> Exercise prompt:
From the first line to the last, return the data exactly as written.

*** Begin section ***

-- ==== Sys2Proof/Laws/Commands.lean ====
section
/-! SUPPORT. What no command changes, and what no command can do. -/

namespace Sys2Proof.Machine

theorem State.finishUnpack_frame (s : State) (l : Bool) :
    (s.finishUnpack l).wmax = s.wmax ∧ (s.finishUnpack l).draw = s.draw ∧ (s.finishUnpack l).inReset = s.inReset ∧
    (s.finishUnpack l).pins = s.pins ∧ (s.finishUnpack l).host = s.host ∧ (s.finishUnpack l).replies = s.replies ∧
    (s.finishUnpack l).turns = s.turns ∧ (s.finishUnpack l).busy = false := by
  rcases State.finishUnpack_cases s l with ⟨-, -, h⟩ | ⟨m, -, -, h⟩ <;> rw [h] <;> simp

/-- Every command answers a next state, with BUSY = 0, and leaves WMAX, the draw, the reset pin and the queues alone. -/
theorem exec_frame (i : Instr) (s : State) : ∃ t, exec i s = .next t ∧ t.wmax = s.wmax ∧ t.draw = s.draw ∧ t.inReset = s.inReset ∧
    t.pins = s.pins ∧ t.host = s.host ∧ t.replies = s.replies ∧ t.turns = s.turns ∧ t.busy = false := by
  cases i
  case nop => exact ⟨_, rfl, by simp⟩
  case srst => exact ⟨_, rfl, by simp⟩
  case keypack => exact ⟨_, rfl, by simp⟩
  case pack => simp only [exec, execPack]; split <;> exact ⟨_, rfl, by simp⟩
  case packL => simp only [exec, execPackL]; split <;> exact ⟨_, rfl, by simp⟩
  case unpack => simp only [exec, execUnpack]; split; exact ⟨_, rfl, by simp⟩; exact ⟨_, rfl, State.finishUnpack_frame ..⟩
  case unpackL =>
    simp only [exec, execUnpackL]
    split; exact ⟨_, rfl, by simp⟩
    split; exact ⟨_, rfl, by simp⟩
    exact ⟨_, rfl, State.finishUnpack_frame ..⟩
  case encr => simp only [exec, execEncr]; split; exact ⟨_, rfl, by simp⟩; split <;> exact ⟨_, rfl, by simp⟩
  case decr => simp only [exec, execDecr]; split; exact ⟨_, rfl, by simp⟩; split <;> exact ⟨_, rfl, by simp⟩
  case encrypt =>
    simp only [exec, execEncrypt]
    split; exact ⟨_, rfl, by simp⟩
    split; exact ⟨_, rfl, by simp⟩
    exact ⟨_, rfl, by simpa [State.encryptSteps] using State.finishUnpack_frame s.encryptSteps false⟩
  case decrypt =>
    simp only [exec, execDecrypt]
    split; exact ⟨_, rfl, by simp⟩
    split; exact ⟨_, rfl, by simp⟩
    exact ⟨_, rfl, by simpa [State.decryptSteps] using State.finishUnpack_frame s.decryptSteps true⟩

end Sys2Proof.Machine
end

*** End section ***

> Task result:
-- ==== Sys2Proof/Laws/Commands.lean ====
section
/-! SUPPORT. What no command changes, and what no command can do. -/

namespace Sys2Proof.Machine

theorem State.finishUnpack_frame (s : State) (l : Bool) :
    (s.finishUnpack l).wmax = s.wmax ∧ (s.finishUnpack l).draw = s.draw ∧ (s.finishUnpack l).inReset = s.inReset ∧
    (s.finishUnpack l).pins = s.pins ∧ (s.finishUnpack l).host = s.host ∧ (s.finishUnpack l).replies = s.replies ∧
    (s.finishUnpack l).turns = s.turns ∧ (s.finishUnpack l).busy = false := by
  rcases State.finishUnpack_cases s l with ⟨-, -, h⟩ | ⟨m, -, -, h⟩ <;> rw [h] <;> simp

/-- Every command answers a next state, with BUSY = 0, and leaves WMAX, the draw, the reset pin and the queues alone. -/
theorem exec_frame (i : Instr) (s : State) : ∃ t, exec i s = .next t ∧ t.wmax = s.wmax ∧ t.draw = s.draw ∧ t.inReset = s.inReset ∧
    t.pins = s.pins ∧ t.host = s.host ∧ t.replies = s.replies ∧ t.turns = s.turns ∧ t.busy = false := by
  cases i
  case nop => exact ⟨_, rfl, by simp⟩
  case srst => exact ⟨_, rfl, by simp⟩
  case keypack => exact ⟨_, rfl, by simp⟩
  case pack => simp only [exec, execPack]; split <;> exact ⟨_, rfl, by simp⟩
  case packL => simp only [exec, execPackL]; split <;> exact ⟨_, rfl, by simp⟩
  case unpack => simp only [exec, execUnpack]; split; exact ⟨_, rfl, by simp⟩; exact ⟨_, rfl, State.finishUnpack_frame ..⟩
  case unpackL =>
    simp only [exec, execUnpackL]
    split; exact ⟨_, rfl, by simp⟩
    split; exact ⟨_, rfl, by simp⟩
    exact ⟨_, rfl, State.finishUnpack_frame ..⟩
  case encr => simp only [exec, execEncr]; split; exact ⟨_, rfl, by simp⟩; split <;> exact ⟨_, rfl, by simp⟩
  case decr => simp only [exec, execDecr]; split; exact ⟨_, rfl, by simp⟩; split <;> exact ⟨_, rfl, by simp⟩
  case encrypt =>
    simp only [exec, execEncrypt]
    split; exact ⟨_, rfl, by simp⟩
    split; exact ⟨_, rfl, by simp⟩
    exact ⟨_, rfl, by simpa [State.encryptSteps] using State.finishUnpack_frame s.encryptSteps false⟩
  case decrypt =>
    simp only [exec, execDecrypt]
    split; exact ⟨_, rfl, by simp⟩
    split; exact ⟨_, rfl, by simp⟩
    exact ⟨_, rfl, by simpa [State.decryptSteps] using State.finishUnpack_frame s.decryptSteps true⟩

end Sys2Proof.Machine
end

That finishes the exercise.